→ **Required action**
As the answer, give every line of the records that includes the word "errAddr".

Stored data entries:
= Beginning of Section =

/-- 60_exceptions.md R350, R351, R355: a command that starts without an error record and ends with one has recorded a
code of R350 that it can raise: BUS with the command's ERR_INFO of R351, STREAM and EOS with their ERR_ADDR and
ERR_INFO; the addresses of BUS and the record of ABSENT are in the statements of the commands. -/
def Obligations.ErrorRecordsAreThoseOfTheTable : Prop :=
  ∀ (i : Instr) (s t : State), s.err = false → s.errcode = .none → exec i s = .next t →
    (t.err = false → t.errcode = .none) ∧
    (t.err = true →
      (t.errcode = .bus ∧
        ((i = .analyze ∧ t.errInfo = 0x100#32) ∨ (i = .compress ∧ (t.errInfo = 0x400#32 ∨ t.errInfo = 0x401#32)) ∨
         (i = .decompress ∧ (t.errInfo = 0x500#32 ∨ t.errInfo = 0x501#32)) ∨
         ((i = .wbit false ∨ i = .wbit true) ∧ t.errInfo = 0x801#32) ∨ (i = .wclose ∧ t.errInfo = 0x901#32) ∨
         (i = .rbit ∧ t.errInfo = 0xB00#32))) ∨
      (t.errcode = .absent ∧ i = .compress) ∨
      (t.errcode = .stream ∧ t.errAddr = 0 ∧ t.errInfo = BitVec.ofNat 32 (opcode i) ∧
        i ∈ [Instr.compress, .decompress, .wopen, .wbit false, .wbit true, .wclose, .ropen, .rbit, .rclose]) ∨
      (t.errcode = .eos ∧ i = .rbit ∧ t.errAddr = 0 ∧ t.errInfo = 0xB#32))

/-! ## Invariants -/

/-- Log 6, 20_memory.md R100, R103: every step of every agent keeps the data memory canonical and inside MEM_SIZE. -/
def Obligations.MemoryStaysCanonical : Prop :=
  ∀ s t : State, MemInv s → step s = .next t → MemInv t

/-- 10_state.md R63, 42_tree.md R224, R226: every step keeps a tree: the registers of R63's table, the arena's shape,
the exact weights, and every weight within WGT_W bits. -/
def Obligations.TheTreeStaysATree : Prop :=
  ∀ s t : State, TreeInv s → step s = .next t → TreeInv t

/-- 10_state.md R64, 43_table.md R254: every step keeps the code table prefix-free, its codes within MAXCODE bits. The
tree's invariant is carried along, since BUILDTABLE reads the tree. -/
def Obligations.TheCodeTableStaysPrefixFree : Prop :=
  ∀ s t : State, TreeInv s → TableInv s → step s = .next t → TableInv t

/-- 10_state.md R50, R65, R66, 40_stream.md R164, R166: every step keeps the streams' counters consistent: an open
writer has accepted 8*WBYTES + WCNT bits, a valid artifact has ceil(WBITS / 8) bytes, no counter can wrap, and the
reader never passes its end. -/
def Obligations.StreamCountersStayConsistent : Prop :=
  ∀ s t : State, WriterInv s → ReaderInv s → step s = .next t →
    WriterInv t ∧ ReaderInv t ∧ t.wr.wbits ≤ 8 * (t.cfg.memSize + 1)

/-- 10_state.md R36 to R38, R47, R56 to R58, R61: every step keeps the error record, HIST and the selectors well
formed: ERR, ERRCODE and the record agree, DONE and ERR are 0 while BUSY = 1, every selector fits its width. -/
def Obligations.RecordAndSelectorsStayWellFormed : Prop :=
  ∀ s t : State, RecordInv s → HistInv s → step s = .next t → RecordInv t ∧ HistInv t

/-- 10_state.md R70: the reset state meets every invariant. -/
def Obligations.ResetMeetsTheInvariants : Prop := Inv State.reset
end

= End of Section =

→ **Exercise output**
      (t.errcode = .stream ∧ t.errAddr = 0 ∧ t.errInfo = BitVec.ofNat 32 (opcode i) ∧
      (t.errcode = .eos ∧ i = .rbit ∧ t.errAddr = 0 ∧ t.errInfo = 0xB#32))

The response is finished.